- Native name: কামরুল হাসান
- Born: 24 July 1952 Comilla, East Bengal, Pakistan
- Died: 6 August 2018 (aged 66) Dhaka, Bangladesh
- Allegiance: Bangladesh
- Branch: Bangladesh Army
- Service years: 1975 - 1988
- Rank: Major
- Unit: East Bengal Regiment
- Commands: 2IC of 4th East Bengal Regiment; DQ of 46th Independent Infantry Brigade; Sub-Commander of Sector – II;
- Conflicts: Bangladesh Liberation War
- Awards: Bangla Academy Award, 2017
- Education: Beijing Language and Culture University

= Kamrul Hasan Bhuiyan =

Kamrul Hassan Bhuiyan (24 July 1952 – 6 August 2018) was a Bangladeshi major in the Bangladesh Army. He was a freedom fighter, liberation war researcher and writer. He was the founder chairman of the Center for Liberation War Studies. He received Bangla Academy Award in the year 2018 for his contribution to the liberation war literature.

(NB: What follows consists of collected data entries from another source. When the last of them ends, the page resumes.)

-- ==== Sys2Proof/Machine/HostAsm.lean ====
section
/-! DEFINITION. The host assembler (30_encoding.md R97 to R99): a command word from its mnemonic, and each statement's turns. -/

namespace Sys2Proof.Machine

/-- The operation code of a mnemonic (30_encoding.md R94). -/
def opcodeByte : Opcode → Byte
  | .BS_NEW => 0x10
  | .BIT_SET => 0x11
  | .BIT_GET => 0x12
  | .HASH => 0x20
  | .INDEX => 0x21
  | .NEW => 0x30
  | .INSERT => 0x31
  | .LOOKUP => 0x32
  | .BS_SAVE => 0x40
  | .BS_LOAD => 0x41
  | .SAVE => 0x42
  | .LOAD => 0x43

/-- The command word of a mnemonic and its operand, none where the assembler rejects them: BIT_SET and NEW take 0 or 1, the
others take no operand (30_encoding.md R97). Log entry 12. -/
def assembleCommand (op : Opcode) (f : Option Nat) : Option Word :=
  match op, f with
  | .BIT_SET, some n => if n ≤ 1 then some ((opcodeByte .BIT_SET).setWidth 64 + BitVec.ofNat 64 (256 * n)) else none
  | .NEW, some n => if n ≤ 1 then some ((opcodeByte .NEW).setWidth 64 + BitVec.ofNat 64 (256 * n)) else none
  | .BIT_SET, none => none
  | .NEW, none => none
  | op, none => some ((opcodeByte op).setWidth 64)
  | _, some _ => none

/-- The turns that write a run of bytes into a buffer, byte by byte from an offset. -/
def writeTurns (buf : Buf) : Nat → List Byte → List Turn
  | _, [] => []
  | o, b :: bs => .host (.bufWrite buf o b) :: writeTurns buf (o + 1) bs

/-- RegWrite of a named register, as a turn. -/
def wrTurn (r : Reg) (v : Word) : Turn := .host (.regWrite (numberOf r) v)

/-- RegRead of a named register, as a turn. -/
def rdTurn (r : Reg) : Turn := .host (.regRead (numberOf r))

/-- The key bytes, then KEY_LEN (30_encoding.md R99, key and keyhex). -/
def keyTurns (bs : List Byte) : List Turn :=
  writeTurns .key 0 bs ++ [wrTurn .KEY_LEN (BitVec.ofNat 64 bs.length)]

/-- `wait`: polls of STATUS that find BUSY = 1, the engine's turn, and the poll that finds BUSY = 0 (30_encoding.md R99). -/
def waitTurns (polls : Nat) : List Turn :=
  List.replicate polls (rdTurn .STATUS) ++ [.engine, rdTurn .STATUS]

/-- The ASCII bytes of a string (30_encoding.md R99, key). -/
def asciiBytes (s : String) : List Byte := s.toList.map fun c => BitVec.ofNat 8 c.toNat

/-- The turns of a statement (30_encoding.md R98, R99), none where the assembler rejects it. -/
def expand : HostStmt → Option (List Turn)
  | .wr r v => some [wrTurn r v]
  | .rd r => some [rdTurn r]
  | .wb buf o b => some [.host (.bufWrite buf o b)]
  | .rb buf o => some [.host (.bufRead buf o)]
  | .cmd op f => (assembleCommand op f).map fun w => [wrTurn .CMD w]
  | .wsr v => some [wrTurn .STATUS v]
  | .key s => some (keyTurns (asciiBytes s))
  | .keyhex bs => some (keyTurns bs)
  | .img bs => some (writeTurns .img 0 bs ++ [wrTurn .IMG_LEN (BitVec.ofNat 64 bs.length)])
  | .wait polls => some (waitTurns polls)
  | .doCmd op f polls => (assembleCommand op f).map fun w => wrTurn .CMD w :: waitTurns polls
  | .expect _ _ => some []

/-- The turns of a host program, in order (30_encoding.md R98). -/
def assemble : List HostStmt → Option (List Turn)
  | [] => some []
  | st :: rest => (expand st).bind fun ts => (assemble rest).map fun us => ts ++ us

end Sys2Proof.Machine
end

==Early life and education==
Bhuiyan was born on 24 July 1952 in Comilla district. He studied at Jessore Zilla School and Jhenaidah Cadet College. He graduated in China in 1983 from Beijing Language and Culture University.

==Career==
Bhuiyan was a HSC examinee in 1971. When the Bangladesh Liberation War started, he joined the war. He fought under Sector 2 of the War of Liberation.

Bhuiyan joined the Bangladesh Army on 9 January 1974. On 11 January 1975 he was commissioned in the 4th East Bengal Regiment as a second lieutenant.

== Published books ==
Among his published books, the number of books on liberation war is 23, one is written on military history and three children's books. Among them, the books on liberation war are:
- Jonojudder Gonojodda
- Bijoye Hoye Firbo Naile Firbo Na
- Dui No sector Abong K fource Commender Khaleder Kotha (Edited)
- Ekattorer Konna, Jaya, Janonira
- Potakar Proti Pronodona
- Muktijodde Sishu-kishorder Obodan
- Ekattorer Dinponji

== Death ==
Bhuiyan died at the Combined Military Hospital (CMH) of Dhaka on 6 August 2018. He was suffering from diabetes and kidney related complications.